-- ==== Sys2Proof/Machine/Scalar.lean ====
section
/-! DEFINITION. The scalar instructions (R130 to R135, R163): for each the effect, which ONCE executes too (R217), and the meaning,
which is that effect followed by the next instruction. -/

namespace Sys2Proof.Machine

def effSadd (h : Head) (d : Reg) (a : SrcA) (b : SrcB) (s : State) : Res := scalarOp s h d a fun x v => v + x.scalarB b
def effSsub (h : Head) (d : Reg) (a : SrcA) (b : SrcB) (s : State) : Res := scalarOp s h d a fun x v => v - x.scalarB b
def effSmul (h : Head) (d : Reg) (a : SrcA) (b : SrcB) (s : State) : Res := scalarOp s h d a fun x v => v * x.scalarB b
def effSmulh (h : Head) (t : Ty) (d : Reg) (a : SrcA) (b : SrcB) (s : State) : Res :=
  scalarOp s h d a fun x v => mulhOp t v (x.scalarB b)

/-- The quotient truncated toward zero, and the remainder with the dividend's sign (R131). -/
def quot (t : Ty) (a b : W64) : W64 := BitVec.ofInt 64 (Int.tdiv (intOf t a) (intOf t b))
def remd (t : Ty) (a b : W64) : W64 := BitVec.ofInt 64 (Int.tmod (intOf t a) (intOf t b))

/-- A division: a divisor of zero traps when the guard is true (R131). Which cause is raised where the entry of a queue operand traps too (R174) the
reference does not say. DESIGN CHOICE, log entry 70: the queue's. -/
def divide (h : Head) (d : Reg) (a : SrcA) (b : SrcB) (s : State) (f : W64 → W64 → W64) : Res :=
  (s.scalarA a (s.me.guard h)).then fun v s' =>
    if s'.me.guard h then
      if s'.me.scalarB b == 0 then .trap { cause := causeDivideZero } s
      else .done (s'.setMe (s'.me.setS d.toNat (f v (s'.me.scalarB b))))
    else .done s'
def effSdiv (h : Head) (t : Ty) (d : Reg) (a : SrcA) (b : SrcB) (s : State) : Res := divide h d a b s (quot t)
def effSrem (h : Head) (t : Ty) (d : Reg) (a : SrcA) (b : SrcB) (s : State) : Res := divide h d a b s (remd t)

def effSand (h : Head) (d : Reg) (a : SrcA) (b : SrcB) (s : State) : Res := scalarOp s h d a fun x v => v &&& x.scalarB b
def effSor (h : Head) (d : Reg) (a : SrcA) (b : SrcB) (s : State) : Res := scalarOp s h d a fun x v => v ||| x.scalarB b
def effSxor (h : Head) (d : Reg) (a : SrcA) (b : SrcB) (s : State) : Res := scalarOp s h d a fun x v => v ^^^ x.scalarB b
def effSshl (h : Head) (d : Reg) (a : SrcA) (b : SrcB) (s : State) : Res :=
  scalarOp s h d a fun x v => if (x.scalarB b).toNat < 64 then v <<< (x.scalarB b).toNat else 0
def effSshr (h : Head) (d : Reg) (a : SrcA) (b : SrcB) (s : State) : Res :=
  scalarOp s h d a fun x v => if (x.scalarB b).toNat < 64 then v >>> (x.scalarB b).toNat else 0
def effSsar (h : Head) (d : Reg) (a : SrcA) (b : SrcB) (s : State) : Res :=
  scalarOp s h d a fun x v => v.sshiftRight (if (x.scalarB b).toNat < 64 then (x.scalarB b).toNat else 64)
def effSmov (h : Head) (d : Reg) (b : SrcB) (s : State) : Res :=
  .done (if s.me.guard h then s.setMe (s.me.setS d.toNat (s.me.scalarB b)) else s)
def effSlea (h : Head) (scale : BitVec 2) (disp : W32) (d : Reg) (a : SrcA) (b : SrcB) (s : State) : Res :=
  scalarOp s h d a fun x v => effAddr v (x.scalarB b) scale disp
def effSmin (h : Head) (t : Ty) (d : Reg) (a : SrcA) (b : SrcB) (s : State) : Res :=
  scalarOp s h d a fun x v => minOp t v (x.scalarB b)
def effSmax (h : Head) (t : Ty) (d : Reg) (a : SrcA) (b : SrcB) (s : State) : Res :=
  scalarOp s h d a fun x v => maxOp t v (x.scalarB b)

/-- The outcome of a scalar compare written into kd, its complement into ke (R133). -/
def Ctx.putK (x : Ctx) (kd : PReg) (ke : Option PReg) (v : Bool) : Ctx :=
  let x := x.setK kd.toNat v
  match ke with
  | some e => x.setK e.toNat (!v)
  | none => x
def effScmp (h : Head) (cond : Cond) (pd : PReg) (pe : Option PReg) (a : SrcA) (b : SrcB) (s : State) : Res :=
  (s.scalarA a (s.me.guard h)).then fun v s =>
    .done (if s.me.guard h then s.setMe (s.me.putK pd pe (condOf cond true v (s.me.scalarB b))) else s)
def effSbfx (h : Head) (t : Ty) (d : Reg) (a : SrcA) (b : SrcB) (s : State) : Res :=
  scalarOp s h d a fun x v => BitVec.ofNat 64 (bfxOp 64 (isSigned t) v.toNat (x.scalarB b).toNat)
def effSbfi (h : Head) (d : Reg) (a : SrcA) (b : SrcB) (s : State) : Res :=
  scalarOp s h d a fun x v => BitVec.ofNat 64 (bfiOp 64 (x.s d.toNat).toNat v.toNat (x.scalarB b).toNat)
def effSclz (h : Head) (d : Reg) (a : SrcA) (s : State) : Res :=
  scalarOp s h d a fun _ v => BitVec.ofNat 64 (clzOp 64 v.toNat)
def effSpopc (h : Head) (d : Reg) (a : SrcA) (s : State) : Res :=
  scalarOp s h d a fun _ v => BitVec.ofNat 64 (popCount v)

/-- A scalar FP32 instruction, with the commit of R147 (R163). -/
def scalarF (h : Head) (d : Reg) (a : SrcA) (s : State) (f : Ctx → Nat → FRes) : Res :=
  (s.scalarA a (s.me.guard h)).then fun v s =>
    if s.me.guard h then
      commitF s (f s.me v.toNat).fl fun x => x.setS d.toNat (BitVec.ofNat 64 (f s.me v.toNat).bits)
    else .done s
def effSfmul (h : Head) (rnd : Rnd) (d : Reg) (a : SrcA) (b : SrcB) (s : State) : Res :=
  scalarF h d a s fun x v => fmulV fmtF (modeOf x rnd) (val .f v) (val .f (x.scale32 b))
def effSfadd (h : Head) (rnd : Rnd) (d : Reg) (a : SrcA) (b : SrcB) (s : State) : Res :=
  scalarF h d a s fun x v => faddV fmtF (modeOf x rnd) (val .f v) (val .f (x.scale32 b))
def effSfma (h : Head) (rnd : Rnd) (d : Reg) (a : SrcA) (b : SrcB) (c : Reg) (s : State) : Res :=
  scalarF h d a s fun x v =>
    fmaV fmtF (modeOf x rnd) (val .f v) (val .f (x.scale32 b)) (val .f ((x.s c.toNat).toNat % 2 ^ 32))
def effSaddi (h : Head) (d : Reg) (ra : Reg) (imm9 : BitVec 9) (s : State) : Res :=
  .done (if s.me.guard h then s.setMe (s.me.setS d.toNat (s.me.s ra.toNat + imm9.signExtend 64)) else s)

/-! ### The meanings -/

def execSadd (h : Head) (d : Reg) (a : SrcA) (b : SrcB) (s : State) : Out :=
  finishLen (lenOf h (litB b)) (effSadd h d a b s)
def execSsub (h : Head) (d : Reg) (a : SrcA) (b : SrcB) (s : State) : Out :=
  finishLen (lenOf h (litB b)) (effSsub h d a b s)
def execSmul (h : Head) (d : Reg) (a : SrcA) (b : SrcB) (s : State) : Out :=
  finishLen (lenOf h (litB b)) (effSmul h d a b s)
def execSmulh (h : Head) (t : Ty) (d : Reg) (a : SrcA) (b : SrcB) (s : State) : Out :=
  finishLen (lenOf h (litB b)) (effSmulh h t d a b s)
def execSdiv (h : Head) (t : Ty) (d : Reg) (a : SrcA) (b : SrcB) (s : State) : Out :=
  finishLen (lenOf h (litB b)) (effSdiv h t d a b s)
def execSrem (h : Head) (t : Ty) (d : Reg) (a : SrcA) (b : SrcB) (s : State) : Out :=
  finishLen (lenOf h (litB b)) (effSrem h t d a b s)
def execSand (h : Head) (d : Reg) (a : SrcA) (b : SrcB) (s : State) : Out :=
  finishLen (lenOf h (litB b)) (effSand h d a b s)
def execSor (h : Head) (d : Reg) (a : SrcA) (b : SrcB) (s : State) : Out :=
  finishLen (lenOf h (litB b)) (effSor h d a b s)
def execSxor (h : Head) (d : Reg) (a : SrcA) (b : SrcB) (s : State) : Out :=
  finishLen (lenOf h (litB b)) (effSxor h d a b s)
def execSshl (h : Head) (d : Reg) (a : SrcA) (b : SrcB) (s : State) : Out :=
  finishLen (lenOf h (litB b)) (effSshl h d a b s)
def execSshr (h : Head) (d : Reg) (a : SrcA) (b : SrcB) (s : State) : Out :=
  finishLen (lenOf h (litB b)) (effSshr h d a b s)
def execSsar (h : Head) (d : Reg) (a : SrcA) (b : SrcB) (s : State) : Out :=
  finishLen (lenOf h (litB b)) (effSsar h d a b s)
def execSmov (h : Head) (d : Reg) (b : SrcB) (s : State) : Out :=
  finishLen (lenOf h (litB b)) (effSmov h d b s)
def execSlea (h : Head) (scale : BitVec 2) (disp : W32) (d : Reg) (a : SrcA) (b : SrcB) (s : State) : Out :=
  finishLen (lenOf h (litB b)) (effSlea h scale disp d a b s)
def execSmin (h : Head) (t : Ty) (d : Reg) (a : SrcA) (b : SrcB) (s : State) : Out :=
  finishLen (lenOf h (litB b)) (effSmin h t d a b s)
def execSmax (h : Head) (t : Ty) (d : Reg) (a : SrcA) (b : SrcB) (s : State) : Out :=
  finishLen (lenOf h (litB b)) (effSmax h t d a b s)
def execScmp (h : Head) (cond : Cond) (pd : PReg) (pe : Option PReg) (a : SrcA) (b : SrcB) (s : State) : Out :=
  finishLen (lenOf h (litB b)) (effScmp h cond pd pe a b s)
def execSbfx (h : Head) (t : Ty) (d : Reg) (a : SrcA) (b : SrcB) (s : State) : Out :=
  finishLen (lenOf h (litB b)) (effSbfx h t d a b s)
def execSbfi (h : Head) (d : Reg) (a : SrcA) (b : SrcB) (s : State) : Out :=
  finishLen (lenOf h (litB b)) (effSbfi h d a b s)
def execSclz (h : Head) (d : Reg) (a : SrcA) (s : State) : Out :=
  finishLen (lenOf h false) (effSclz h d a s)
def execSpopc (h : Head) (d : Reg) (a : SrcA) (s : State) : Out :=
  finishLen (lenOf h false) (effSpopc h d a s)
def execSfmul (h : Head) (rnd : Rnd) (d : Reg) (a : SrcA) (b : SrcB) (s : State) : Out :=
  finishLen (lenOf h (litB b)) (effSfmul h rnd d a b s)
def execSfadd (h : Head) (rnd : Rnd) (d : Reg) (a : SrcA) (b : SrcB) (s : State) : Out :=
  finishLen (lenOf h (litB b)) (effSfadd h rnd d a b s)
def execSfma (h : Head) (rnd : Rnd) (d : Reg) (a : SrcA) (b : SrcB) (c : Reg) (s : State) : Out :=
  finishLen (lenOf h (litB b)) (effSfma h rnd d a b c s)
def execSaddi (h : Head) (d : Reg) (ra : Reg) (imm9 : BitVec 9) (s : State) : Out :=
  finishLen (lenOf h false) (effSaddi h d ra imm9 s)

end Sys2Proof.Machine
end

» **Exercise prompt**: Copy every line in the listing above where the string "effSaddi" turns up.

» **Task response**:
def effSaddi (h : Head) (d : Reg) (ra : Reg) (imm9 : BitVec 9) (s : State) : Res :=
  finishLen (lenOf h false) (effSaddi h d ra imm9 s)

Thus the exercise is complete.